*** Dataset records ***

-- ==== Sys2Proof/Syntax.lean ====
section
/-!
DEFINITION. The command set "BCCD command set v1" (00_scope.md R3, 30_encoding.md R84): one
constructor per row of spec/opcode_table.json.
-/

namespace Sys2Proof

/-- The seven commands of R84. Only PROCESS has operands in its word (formats N and B, R81, R82). -/
inductive Instr where
  /-- NOP, opcode 0x00 (45_control.md R220). -/
  | nop
  /-- DETECT, opcode 0x01 (41_clash_detect.md R125). -/
  | detect
  /-- REPAIR, opcode 0x02 (43_clash_repair.md R175). -/
  | repair
  /-- PROCESS, opcode 0x03, block column BX and block row BY (44_frame_link.md R194). -/
  | process (bx by_ : Nat)
  /-- LINKRST, opcode 0x04 (44_frame_link.md R197). -/
  | linkrst
  /-- FRAMENEXT, opcode 0x05 (44_frame_link.md R198). -/
  | framenext
  /-- SRESET, opcode 0x06 (45_control.md R221). -/
  | sreset
  deriving DecidableEq, Repr

end Sys2Proof
end

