-- ==== Sys2Proof/Laws/Assign.lean ====
section
/-!
SUPPORT. The mapper as a whole (42_slot_assign.md R141 to R151, R157, R159): both paths give a
partial injective function, a declared background has slot 0, and on a block that passes the clash
test every color gets a slot.
-/

namespace Sys2Proof.Machine

theorem mem_nonBackground {bgen : Bool} {bgcol : Color} {present : List Color} {c : Color} :
    c ∈ nonBackground bgen bgcol present ↔ c ∈ present ∧ ¬ (bgen = true ∧ c = bgcol) := by
  cases bgen <;> simp [nonBackground]

/-- N as the claims say it, a set, is N as the mapper walks it (R143). -/
theorem mem_nonBackgroundSet {s : State} {pix : PixelRows} {c : Color} :
    c ∈ nonBackgroundSet s pix ↔
      c ∈ nonBackground (bgEn s) (bgCol s) (colorsPresent (ctrlMode s) pix) := by
  rw [mem_nonBackground, mem_colorsPresent, nonBackgroundSet, Finset.mem_filter]

theorem nonBackground_nodup {bgen : Bool} {bgcol : Color} {present : List Color}
    (h : present.Nodup) : (nonBackground bgen bgcol present).Nodup := h.filter _

theorem mem_seedMap {bgen : Bool} {bgcol : Color} {e : Color × Slot} :
    e ∈ seedMap bgen bgcol ↔ bgen = true ∧ e = (bgcol, 0) := by
  unfold seedMap
  split <;> simp_all

theorem seedMap_ok (bgen : Bool) (bgcol : Color) : MapOk (seedMap bgen bgcol) := by
  unfold seedMap
  split
  · exact mapOk_single _ _
  · exact mapOk_nil

theorem seedMap_length (bgen : Bool) (bgcol : Color) :
    (seedMap bgen bgcol).length = if bgen then 1 else 0 := by
  unfold seedMap
  split <;> rfl

theorem seedMap_disjoint {bgen : Bool} {bgcol : Color} (present : List Color) :
    ∀ c s, (c, s) ∈ seedMap bgen bgcol → c ∉ nonBackground bgen bgcol present := by
  intro c s h hc
  obtain ⟨hb, he⟩ := mem_seedMap.1 h
  have := (mem_nonBackground.1 hc).2
  exact this ⟨hb, congrArg Prod.fst he⟩

theorem freshOrder_nodup (m : Mode) : (freshOrder m).Nodup := by cases m <;> decide

theorem fallbackOrder_nodup : fallbackOrder.Nodup := by decide

/-! ### The effective global entries -/

/-- The entry G01 takes effect (R146), said of the register values. -/
def EntryG01 (gtab : Word) (bgen : Bool) (bgcol : Color) : Prop :=
  gtabG01Valid gtab = true ∧ ¬ (bgen = true ∧ gtabG01 gtab = bgcol)

/-- The entry G10 takes effect (R146), said of the register values. -/
def EntryG10 (gtab : Word) (bgen : Bool) (bgcol : Color) : Prop :=
  gtabG10Valid gtab = true ∧ ¬ (bgen = true ∧ gtabG10 gtab = bgcol) ∧
    ¬ (EntryG01 gtab bgen bgcol ∧ gtabG10 gtab = gtabG01 gtab)

theorem mem_effectiveG01 {gtab : Word} {bgen : Bool} {bgcol : Color} {e : Slot × Color} :
    e ∈ effectiveG01 gtab bgen bgcol ↔ EntryG01 gtab bgen bgcol ∧ e = (1, gtabG01 gtab) := by
  cases bgen <;> cases h : gtabG01Valid gtab <;> by_cases hb : gtabG01 gtab = bgcol <;>
    simp [effectiveG01, EntryG01, h, hb]

theorem effectiveG01_eq (gtab : Word) (bgen : Bool) (bgcol : Color)
    [Decidable (EntryG01 gtab bgen bgcol)] :
    effectiveG01 gtab bgen bgcol =
      if EntryG01 gtab bgen bgcol then [(1, gtabG01 gtab)] else [] := by
  cases bgen <;> cases h : gtabG01Valid gtab <;> by_cases hb : gtabG01 gtab = bgcol <;>
    simp [effectiveG01, EntryG01, h, hb]

theorem effectiveGlobal_eq (gtab : Word) (bgen : Bool) (bgcol : Color)
    [Decidable (EntryG01 gtab bgen bgcol)] [Decidable (EntryG10 gtab bgen bgcol)] :
    effectiveGlobal gtab bgen bgcol =
      (if EntryG01 gtab bgen bgcol then [(1, gtabG01 gtab)] else []) ++
        (if EntryG10 gtab bgen bgcol then [(2, gtabG10 gtab)] else []) := by
  have h : (gtabG10Valid gtab && !(bgen && gtabG10 gtab == bgcol) &&
      !(effectiveG01 gtab bgen bgcol).contains (1, gtabG10 gtab)) = true ↔
      EntryG10 gtab bgen bgcol := by
    rw [Bool.and_eq_true, Bool.not_eq_true', ← Bool.not_eq_true, List.contains_iff_mem,
      mem_effectiveG01]
    cases bgen <;> simp [EntryG10, and_assoc]
  unfold effectiveGlobal
  rw [← effectiveG01_eq]
  simp only [h]
  split
  · rfl
  · simp

/-- The slot the table gives a color (R147). -/
theorem globalSlot_eq_some {gtab : Word} {bgen : Bool} {bgcol c : Color} {s : Slot} :
    globalSlot (effectiveGlobal gtab bgen bgcol) c = some s ↔
      (s = 1 ∧ EntryG01 gtab bgen bgcol ∧ c = gtabG01 gtab) ∨
      (s = 2 ∧ EntryG10 gtab bgen bgcol ∧ c = gtabG10 gtab) := by
  classical
  rw [effectiveGlobal_eq]
  by_cases h1 : EntryG01 gtab bgen bgcol <;> by_cases h2 : EntryG10 gtab bgen bgcol <;>
    simp only [h1, h2, if_true, if_false, globalSlot, List.nil_append, List.append_nil,
      List.cons_append, List.find?_cons, List.find?_nil]
  · have hne : gtabG10 gtab ≠ gtabG01 gtab := fun h => h2.2.2 ⟨h1, h⟩
    by_cases ha : gtabG01 gtab = c
    · subst ha
      simp [hne.symm, eq_comm]
    · have ha' : (gtabG01 gtab == c) = false := beq_eq_false_iff_ne.2 ha
      by_cases hb : gtabG10 gtab = c
      · subst hb
        simp [ha', hne, eq_comm]
      · have hb' : (gtabG10 gtab == c) = false := beq_eq_false_iff_ne.2 hb
        simp [ha', hb', Ne.symm ha, Ne.symm hb]
  · by_cases ha : gtabG01 gtab = c
    · subst ha; simp [eq_comm]
    · have ha' : (gtabG01 gtab == c) = false := beq_eq_false_iff_ne.2 ha
      simp [ha', Ne.symm ha]
  · by_cases hb : gtabG10 gtab = c
    · subst hb; simp [eq_comm]
    · have hb' : (gtabG10 gtab == c) = false := beq_eq_false_iff_ne.2 hb
      simp [hb', Ne.symm hb]
  · simp

theorem globalSlot_eq_none {gtab : Word} {bgen : Bool} {bgcol c : Color} :
    globalSlot (effectiveGlobal gtab bgen bgcol) c = none ↔
      ¬ (EntryG01 gtab bgen bgcol ∧ c = gtabG01 gtab) ∧
      ¬ (EntryG10 gtab bgen bgcol ∧ c = gtabG10 gtab) := by
  rw [Option.eq_none_iff_forall_not_mem]
  constructor
  · intro h
    constructor
    · intro hc
      exact h 1 (globalSlot_eq_some.2 (.inl ⟨rfl, hc⟩))
    · intro hc
      exact h 2 (globalSlot_eq_some.2 (.inr ⟨rfl, hc⟩))
  · rintro ⟨h1, h2⟩ s hs
    rcases globalSlot_eq_some.1 hs with ⟨-, h⟩ | ⟨-, h⟩
    · exact h1 h
    · exact h2 h

/-- `{1, 2, 3} \ Ded` (R149). -/
theorem mem_undedicatedSlots {gtab : Word} {bgen : Bool} {bgcol : Color} {s : Slot} :
    s ∈ undedicatedSlots (effectiveGlobal gtab bgen bgcol) ↔
      s ≠ 0 ∧ ¬ (EntryG01 gtab bgen bgcol ∧ s = 1) ∧ ¬ (EntryG10 gtab bgen bgcol ∧ s = 2) := by
  classical
  have h3 : s ∈ ([1, 2, 3] : List Slot) ↔ s ≠ 0 := by revert s; decide
  rw [undedicatedSlots, List.mem_filter, h3, effectiveGlobal_eq]
  by_cases h1 : EntryG01 gtab bgen bgcol <;> by_cases h2 : EntryG10 gtab bgen bgcol <;>
    simp [h1, h2, @eq_comm _ (1 : Slot) s, @eq_comm _ (2 : Slot) s]

theorem undedicatedSlots_nodup (g : List (Slot × Color)) : (undedicatedSlots g).Nodup := by
  unfold undedicatedSlots
  exact List.Nodup.filter _ (by decide)

/-! ### The matched colors -/

/-- The pairs the global match adds (R147). -/
def matchedPairs (gtab : Word) (bgen : Bool) (bgcol : Color) (colors : List Color) : SlotMap :=
  colors.filterMap fun c => (globalSlot (effectiveGlobal gtab bgen bgcol) c).map fun s => (c, s)

/-- The colors for the fallback (R148). -/
def fallbackColors (gtab : Word) (bgen : Bool) (bgcol : Color) (colors : List Color) :
    List Color :=
  colors.filter fun c => (globalSlot (effectiveGlobal gtab bgen bgcol) c).isNone

theorem mem_matchedPairs {gtab : Word} {bgen : Bool} {bgcol : Color} {colors : List Color}
    {c : Color} {s : Slot} :
    (c, s) ∈ matchedPairs gtab bgen bgcol colors ↔
      c ∈ colors ∧ globalSlot (effectiveGlobal gtab bgen bgcol) c = some s := by
  unfold matchedPairs
  rw [List.mem_filterMap]
  constructor
  · rintro ⟨d, hd, h⟩
    obtain ⟨t, ht, he⟩ := Option.map_eq_some_iff.1 h
    obtain ⟨rfl, rfl⟩ := Prod.mk.inj he
    exact ⟨hd, ht⟩
  · rintro ⟨hc, h⟩
    exact ⟨c, hc, by rw [h]; rfl⟩

theorem mem_fallbackColors {gtab : Word} {bgen : Bool} {bgcol : Color} {colors : List Color}
    {c : Color} :
    c ∈ fallbackColors gtab bgen bgcol colors ↔ c ∈ colors ∧
      ¬ (EntryG01 gtab bgen bgcol ∧ c = gtabG01 gtab) ∧
      ¬ (EntryG10 gtab bgen bgcol ∧ c = gtabG10 gtab) := by
  rw [fallbackColors, List.mem_filter, Option.isNone_iff_eq_none, globalSlot_eq_none]

theorem matchedPairs_ok {gtab : Word} {bgen : Bool} {bgcol : Color} {colors : List Color}
    (h : colors.Nodup) : MapOk (matchedPairs gtab bgen bgcol colors) := by
  induction colors with
  | nil => exact mapOk_nil
  | cons c rest ih =>
    have hn := List.nodup_cons.1 h
    have ih := ih hn.2
    unfold matchedPairs at ih ⊢
    rw [List.filterMap_cons]
    split
    · exact ih
    · next e he =>
      obtain ⟨s, hs, rfl⟩ := Option.map_eq_some_iff.1 he
      refine mapOk_append (a := [(c, s)]) (mapOk_single c s) ih ?_ ?_
      · intro d t u h1 h2
        simp only [List.mem_singleton, Prod.mk.injEq] at h1
        obtain ⟨rfl, rfl⟩ := h1
        exact hn.1 (mem_matchedPairs.1 h2).1
      · intro d e t h1 h2
        simp only [List.mem_singleton, Prod.mk.injEq] at h1
        obtain ⟨rfl, rfl⟩ := h1
        have h2 := mem_matchedPairs.1 h2
        have : d = e := by
          rcases globalSlot_eq_some.1 hs with ⟨ha, -, hb⟩ | ⟨ha, -, hb⟩ <;>
            rcases globalSlot_eq_some.1 h2.2 with ⟨hc, -, hd⟩ | ⟨hc, -, hd⟩
          · rw [hb, hd]
          · rw [ha] at hc; exact absurd hc (by decide)
          · rw [ha] at hc; exact absurd hc (by decide)
          · rw [hb, hd]
        exact hn.1 (this ▸ h2.1)

theorem matchedPairs_length (gtab : Word) (bgen : Bool) (bgcol : Color) (colors : List Color) :
    (matchedPairs gtab bgen bgcol colors).length + (fallbackColors gtab bgen bgcol colors).length =
      colors.length := by
  unfold matchedPairs fallbackColors
  induction colors with
  | nil => rfl
  | cons c rest ih =>
    rw [List.filterMap_cons, List.filter_cons]
    cases h : globalSlot (effectiveGlobal gtab bgen bgcol) c with
    | none => simp; omega
    | some s => simp; omega

/-- The map of the global-table path in closed form (R147, R148). -/
theorem assignGlobal_map (gtab : Word) (bgen : Bool) (bgcol : Color) (present : List Color) :
    (assignGlobal gtab bgen bgcol present).map =
      allocate fallbackOrder
        (seedMap bgen bgcol ++
          matchedPairs gtab bgen bgcol (nonBackground bgen bgcol present))
        (fallbackColors gtab bgen bgcol (nonBackground bgen bgcol present)) := by
  simp [assignGlobal, globalPass_eq, matchedPairs, fallbackColors]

***

▸ **What is needed**
Give back every line from the beginning of the records through the line holding "inductive Instr where", exactly as it reads, and leave out the rest.

▸ **Result of the exercise**
-- ==== Sys2Proof/Syntax.lean ====
section
/-!
DEFINITION. The command set "BCCD command set v1" (00_scope.md R3, 30_encoding.md R84): one
constructor per row of spec/opcode_table.json.
-/

namespace Sys2Proof

/-- The seven commands of R84. Only PROCESS has operands in its word (formats N and B, R81, R82). -/
inductive Instr where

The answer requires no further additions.